• [Your instructions]:
Would you reproduce exactly the lines below from the one holding "discarded : Bool := false" through the one holding "wantsExport : Bool := false", inclusive, and no others?

• [Given entries]:
-- ==== Sys2Proof/Syntax.lean ====
section
/-!
DEFINITION. Syntax.lean: the commands of the unit, one constructor per row of the opcode table, with the operands its environment
gives it; and the messages of the ring, the pair link and the shore link as plain data.
-/
namespace Sys2Proof

/-- The issuing side of a register access: 0 the host, 1 to 4 the shore sessions (R79, R89). -/
abbrev Side := Fin 5

/-- A stack entry of PLAN (R133). -/
structure StackEntry where
  row : Nat := 0
  col : Nat := 0
  mode : Nat := 0
  lead : Bool := false
  shareFrom : Nat := 0
  shareTo : Nat := 0
  ceiling : Nat := 0
  pCap : Nat := 0
deriving DecidableEq, Repr, Inhabited

/-- An outlet entry of PLAN (R134). -/
structure OutletEntry where
  col : Nat := 0
  planned : Bool := false
  exportAllowed : Bool := false
  stackCount : Nat := 0
  iMax : Nat := 0
  iExportMax : Nat := 0
  pMax : Nat := 0
  iForecast : Nat := 0
deriving DecidableEq, Repr, Inhabited

/-- A PLAN message (R132). -/
structure Plan where
  discarded : Bool := false
  capBound : Bool := false
  degraded : Bool := false
  planNo : Nat := 0
  applyTime : Nat := 0
  leaseMs : Nat := 0
  rampMs : Nat := 0
  stackEntries : List StackEntry := []
  outlets : List OutletEntry := []
deriving DecidableEq, Repr, Inhabited

/-- A DEMAND message (R137): currents in 0.1 A, voltages in 0.1 V. -/
structure Demand where
  col : Nat := 0
  mode : Nat := 0
  seq : Nat := 0
  iRef : Int := 0
  vRef : Nat := 0
  vBus : Nat := 0
deriving DecidableEq, Repr, Inhabited

/-- A LEAD message (R207). -/
structure Lead where
  col : Nat := 0
  row : Nat := 0
  seq : Nat := 0
  iLead : Int := 0
  shareLead : Nat := 0
deriving DecidableEq, Repr, Inhabited

/-- A STACK_STATUS report (R119). -/
structure StackStatus where
  row : Nat := 0
  available : Bool := false
  lockedOut : Bool := false
  connectFail : Bool := false
  releaseFail : Bool := false
  demandLost : Bool := false
  ready : Bool := false
  closed : Nat := 0
  iOut : Int := 0
  vOut : Nat := 0
  pIn : Int := 0
  tModule : Int := 0
  lifeUsed : Nat := 0
  xpWear : Nat := 0
  eIn : Nat := 0
deriving DecidableEq, Repr, Inhabited

/-- An OUTLET_STATUS report (R121). -/
structure OutletStatus where
  col : Nat := 0
  phase : Nat := 0
  wantsExport : Bool := false
  iReq : Int := 0
  iEvMax : Nat := 0
  pEvMax : Nat := 0
  vPresent : Nat := 0
  vReq : Nat := 0
  iSust : Nat := 0
  i80 : Nat := 0
deriving DecidableEq, Repr, Inhabited

/-- A DUTY message (R157): (role instance, witness) and (owner, holder 1, holder 2). -/
structure Duty where
  witnesses : List (Nat × Nat) := []
  replicas : List (Nat × Nat × Nat) := []
deriving DecidableEq, Repr, Inhabited

/-- A safety frame (R434): its fields with the CRC it carries (R435). -/
structure SafetyFrame where
  connId : Nat := 0
  seq : Nat := 0
  wdMs : Nat := 0
  req : Nat := 0
  pState : Nat := 0
  pCause : Nat := 0
  pairData : Nat := 0
  crc : Nat := 0
deriving DecidableEq, Repr, Inhabited

/-- The header of a pair-link frame (R108) with its STATE field spelled out (R407). -/
structure PairHead where
  claim : Nat := 0
  pState : Nat := 0
  healthy : Bool := false
  handover : Bool := false
  withdrawing : Bool := false
  grant : Bool := false
  seq : Nat := 0
deriving DecidableEq, Repr, Inhabited

/-- A TYPE 0x01 frame (R409): each PROT entry is its 11 bytes read as a number (R410). -/
structure PairFrame where
  head : PairHead := {}
  pkeyGen : Nat := 0
  exceed : Nat := 0
  means : List Int := []
  prot : List Nat := []
  sliceIdx : Nat := 0
  words : List Nat := []
deriving DecidableEq, Repr, Inhabited

/-- The role figures of ITEM 0x09 (R491). -/
structure RoleFigures where
  lifeUsed : Nat := 0
  eImp : Nat := 0
  eExp : Nat := 0
  plugCycles : Nat := 0
  /-- CONTACTOR[k]: OPS, EQ_OPS, LOAD_OPS, BREAK_MAX (R492). -/
  contactors : List (Nat × Nat × Nat × Nat) := []
  tempHist : List Nat := []
  rainflow : List Nat := []
  rainMax : Nat := 0
deriving DecidableEq, Repr, Inhabited

/-- The state of a loop's mode sequencer that state memory does not hold (R211 to R214, R412): the incoming mode, whether it is entered, its
blend sample, residuals and outgoing mode; the requests; the target that waits for its retry, with the samples left; the abandonments; the
stop in progress as its start values, ramp samples done and in all. -/
structure SeqState where
  loop : Nat := 0
  next : Nat := 0
  entered : Bool := false
  k : Nat := 0
  resid : List Nat := []
  hoFrom : Nat := 0
  req : Option (Nat × Bool) := none
  queued : Option (Nat × Bool) := none
  retry : Option (Nat × Nat) := none
  abandonTarget : Nat := 0
  abandons : Nat := 0
  stop : Option (List Nat × Nat × Nat) := none
deriving DecidableEq, Repr, Inhabited

/-- The role-software state of ITEM 0x09 (R412): coils, auxiliary state and measurements of the role. -/
structure RoleState where
  available : Bool := false
  preCoil : Bool := false
  mainCoil : Bool := false
  soPos : Bool := false
  soNeg : Bool := false
  soDsc : Bool := false
  ccStep : Nat := 0
  rTotal : Option Nat := none
  seqs : List SeqState := []
deriving DecidableEq, Repr, Inhabited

• [Task response]:
  discarded : Bool := false
  capBound : Bool := false
  degraded : Bool := false
  planNo : Nat := 0
  applyTime : Nat := 0
  leaseMs : Nat := 0
  rampMs : Nat := 0
  stackEntries : List StackEntry := []
  outlets : List OutletEntry := []
deriving DecidableEq, Repr, Inhabited

/-- A DEMAND message (R137): currents in 0.1 A, voltages in 0.1 V. -/
structure Demand where
  col : Nat := 0
  mode : Nat := 0
  seq : Nat := 0
  iRef : Int := 0
  vRef : Nat := 0
  vBus : Nat := 0
deriving DecidableEq, Repr, Inhabited

/-- A LEAD message (R207). -/
structure Lead where
  col : Nat := 0
  row : Nat := 0
  seq : Nat := 0
  iLead : Int := 0
  shareLead : Nat := 0
deriving DecidableEq, Repr, Inhabited

/-- A STACK_STATUS report (R119). -/
structure StackStatus where
  row : Nat := 0
  available : Bool := false
  lockedOut : Bool := false
  connectFail : Bool := false
  releaseFail : Bool := false
  demandLost : Bool := false
  ready : Bool := false
  closed : Nat := 0
  iOut : Int := 0
  vOut : Nat := 0
  pIn : Int := 0
  tModule : Int := 0
  lifeUsed : Nat := 0
  xpWear : Nat := 0
  eIn : Nat := 0
deriving DecidableEq, Repr, Inhabited

/-- An OUTLET_STATUS report (R121). -/
structure OutletStatus where
  col : Nat := 0
  phase : Nat := 0
  wantsExport : Bool := false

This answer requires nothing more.